In the staff locker room Christopher Creed felt his way to his locker like a blind man. He sat on the bench in front of his locker, pulled the pillow out of his shirt, tugged the fake beard off his face. The air was the unnatural warm all locker rooms share, but under his fake Santa jacket Christopher was shivering. He took off the jacket and the pants and folded them on the bench next to him. He took his towel from his locker and made his way to the showers. The hot water from the showerhead rinsed away the hot tears springing from his eyes. He leaned against the slick wall of the shower until the water lost its warmth, then wrapped himself in his towel and got dressed at his locker. He put his necklace back on and tucked it inside his shirt and pea coat before leaving the locker room. On his way out of the store he walked by a lonely looking teenage boy in a puffy jacket. He smiled at the boy as one smiles at a stranger during the fourth week of December. The boy stared at him with bloodshot eyes. He didn’t smile back.

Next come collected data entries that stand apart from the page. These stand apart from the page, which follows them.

-- ==== Sys2Proof/Tests/Slice0.lean ====
section
/-! SUPPORT. Tests: the witnesses of the statements' hypotheses, an ill-formed command for each check of WellFormed, and a
few commands run once against values taken from the spec or from the published standards it names. -/

section

open Sys2Proof Sys2Proof.Machine

set_option Elab.async false

theorem allLanes {p : Lane → Prop} (h : p .a ∧ p .b ∧ p .c) : ∀ y, p y := by
  intro y; cases y
  · exact h.1
  · exact h.2.1
  · exact h.2.2

theorem allLinks {p : Link → Prop} (h : p .l0 ∧ p .l1) : ∀ k, p k := by
  intro k; cases k
  · exact h.1
  · exact h.2

/-- Reset, with lane A changed. -/
def tst (f : LaneState → LaneState) : State := State.reset.setLane .a (f State.reset.laneA)

/-- Job `j` is due and runs next. -/
def skimReady (L : LaneState) (j : Nat) : LaneState :=
  let L := { L with skim := { L.skim with due := [j] } }
  (L.setF R.skimCtl_en true).setF (R.skimJobCfg_en j) true

/-- A run of loop 0 that stands at word 0. -/
def lr : LeRun := { loop := 0, pc := 0, f := false, cycles := 4, period := 0, view := ⟨0, 0, 0, 0, 0⟩ }

/-- Engine `e` runs `r`, with word `w` at its pc and a budget of 1000 cycles for its loop. -/
def leSet (L : LaneState) (e : Nat) (r : LeRun) (w : Nat) : LaneState :=
  let L := L.setWord (leMem e + 4 * r.pc) (wordN w)
  let L := L.setWord (leData e (0x40 * r.loop + 4)) 1000
  L.mapLe e (fun E => { E with run := some r })

/-- A core of a running lane with word `w` at its pc. -/
def coreSet (L : LaneState) (i : Issue) (w : Nat) : LaneState :=
  let L := { L with pwr := { L.pwr with bootStep := 4 } }
  let L := L.setWord 0x10000000 (wordN w)
  L.mapCore i.core (fun C => { C with pc := 0x10000000 })

/-- An empty transfer of lane B. -/
def tr0 : Transfer := { sender := .b, period := 0, k := 0, axes := [], loops := [] }

/-- An empty frame on P1. -/
def f0 : StarFrame := ⟨0, [], true, 0, 0⟩


/-- A number and its pair with the second component written out. -/
theorem cascadeOk {α β : Type} {x : α × β} {y : β} (h : x.2 = y) : x = (x.1, y) := by cases x; simpa using h

theorem bytesFrom_setWord (L : LaneState) (a n b : Nat) (w : Word) (h : a + n ≤ b ∨ b + 4 ≤ a) :
    (L.setWord b w).bytesFrom a n = L.bytesFrom a n := by
  induction n generalizing a with
  | zero => rfl
  | succ n ih =>
    rw [LaneState.bytesFrom, LaneState.bytesFrom, ih (a + 1) (by omega), LaneState.setWord, LaneState.byte_store, if_neg (by omega)]

theorem word_setWord (L : LaneState) (a : Nat) (w : Word) : (L.setWord a w).word a = w := by
  rw [LaneState.word, LaneState.setWord, LaneState.load_store, show (256 : Nat) ^ 4 = 2 ^ 32 by norm_num, Nat.mod_eq_of_lt w.isLt,
    wordN_toNat]
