/-- R205, R59: a step that records a fault changes nothing but `STATUS.FAULT`, `FAULT_INFO` and the input beats it took; the `fault`
line goes high. -/
def Obligations.AFaultingStepIsAtomic : Prop :=
  ∀ s t : State, s.between → s.faulted = false → step s = .next t → t.faulted = true →
    ∃ (c : Cause) (rest : List CmdWord), t.faultCode = c.code ∧ t.faultLine = true ∧
      t.configured = s.configured ∧ (∃ w, s.cmd = w :: rest) ∧
      t = { s with
        status := t.status, faultInfo := t.faultInfo, cmd := rest, byteIn := t.byteIn } ∧
      ∀ k, k < 4 ∨ 8 ≤ k → t.status.getLsbD k = s.status.getLsbD k

/-- R201, R210: which instruction raises which cause, when, and what `FAULT_INFO` records. -/
def Obligations.FaultCausesByCommand : Prop :=
  ∀ (i : Instr) (s t : State), i.wellFormed = true → s.faulted = false → exec i s = .next t →
    t.faulted = true →
    (t.faultCode = 2 ∧ i.needsConfigured = true ∧ s.configured = false ∧
      ∃ op, i.opcode = some op ∧ t.faultInfo = zext op) ∨
    (t.faultCode = 3 ∧ i = .init ∧ s.legalGeometry = false ∧ t.faultInfo = 0) ∨
    (t.faultCode = 4 ∧ ∃ a, t.faultInfo = a ∧
      (i = .rleenc a ∧ s.maxLen < a.toNat ∨ i = .rledec a ∧ s.maxLen < a.toNat ∨
        i = .extract a ∧ s.configured = true ∧ s.npix ≤ a.toNat)) ∨
    (t.faultCode = 5 ∧ t.faultInfo = 0 ∧ Beat.eos ∈ s.byteIn ∧
      (i = .delta ∨ i = .fold ∨ i = .decf ∨ (∃ a, i = .rleenc a ∨ i = .rledec a) ∨ i.isCommand = false)) ∨
    (t.faultCode = 6 ∧ (i = .decf ∨ (∃ a, i = .rledec a) ∨ i.isCommand = false) ∧
      ∃ key, t.faultInfo = zext key ∧ keyCount key ≠ 0) ∨
    (t.faultCode = 7 ∧ (i = .decf ∨ ∃ a, i = .rledec a) ∧
      ∃ key, t.faultInfo = zext key ∧ keyCount key = 0)

/-- R209: the beats that a faulting command has taken: its command word always; no code beat; and of `byte_in` none, or the data
beats up to and with the first `Eos`, or complete runs and the offending key. A dropped command takes no data beat. -/
def Obligations.BeatsTakenByAFaultingCommand : Prop :=
  ∀ s t : State, s.busy = none → step s = .next t →
    (∃ w, s.cmd = w :: t.cmd) ∧
    (s.faulted = true → t.byteIn = s.byteIn ∧ t.codeIn = s.codeIn) ∧
    (s.faulted = false → t.faulted = true → t.codeIn = s.codeIn ∧
      ((t.faultCode ∈ [Cause.illcmd.code, Cause.nocfg.code, Cause.badcfg.code, Cause.badarg.code] ∧
          t.byteIn = s.byteIn) ∨
        (t.faultCode = Cause.trunc.code ∧ ∃ bs : List Byte, s.byteIn = bs.map Beat.data ++ .eos :: t.byteIn) ∨
        (∃ (rs : List Instr) (key : Byte), legalRuns rs ∧ t.faultInfo = zext key ∧
          s.byteIn = (streamOf rs ++ [key]).map Beat.data ++ t.byteIn ∧
          (t.faultCode = Cause.zerocnt.code ∧ keyCount key = 0 ∨
            t.faultCode = Cause.overrun.code ∧ keyCount key ≠ 0))))
end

Christopher stepped out into the cold. The snow was falling harder now. He could see the flakes illuminated in the light of the streetlamps. He sloshed through the dirty slush from the road as he made his way back to his apartment several blocks away. Christopher thought the city looked beautiful in the falling snow. The lights became dimmer and spread farther apart as he walked farther from Gimbels. The streets weren’t plowed as well and he had to struggle to fight through the snow that covered the sidewalks. He was not a hundred feet from his apartment building when a dark figure in a puffy jacket stepped out from an alley behind him, the gun in his hand shaking with uncertainty. “Hey. Santa.”

In a small apartment on the other side of town, a little girl with red hair looked at her daddy’s ring while her mother held her tightly on the couch. In an old warehouse a group of lost boys welcomed a boy in a puffy jacket into their family.

Early the next morning the police found a cold body lying with a faint smile in the snow. The dog tags hanging from his neck read Creed, Christopher K., USMC.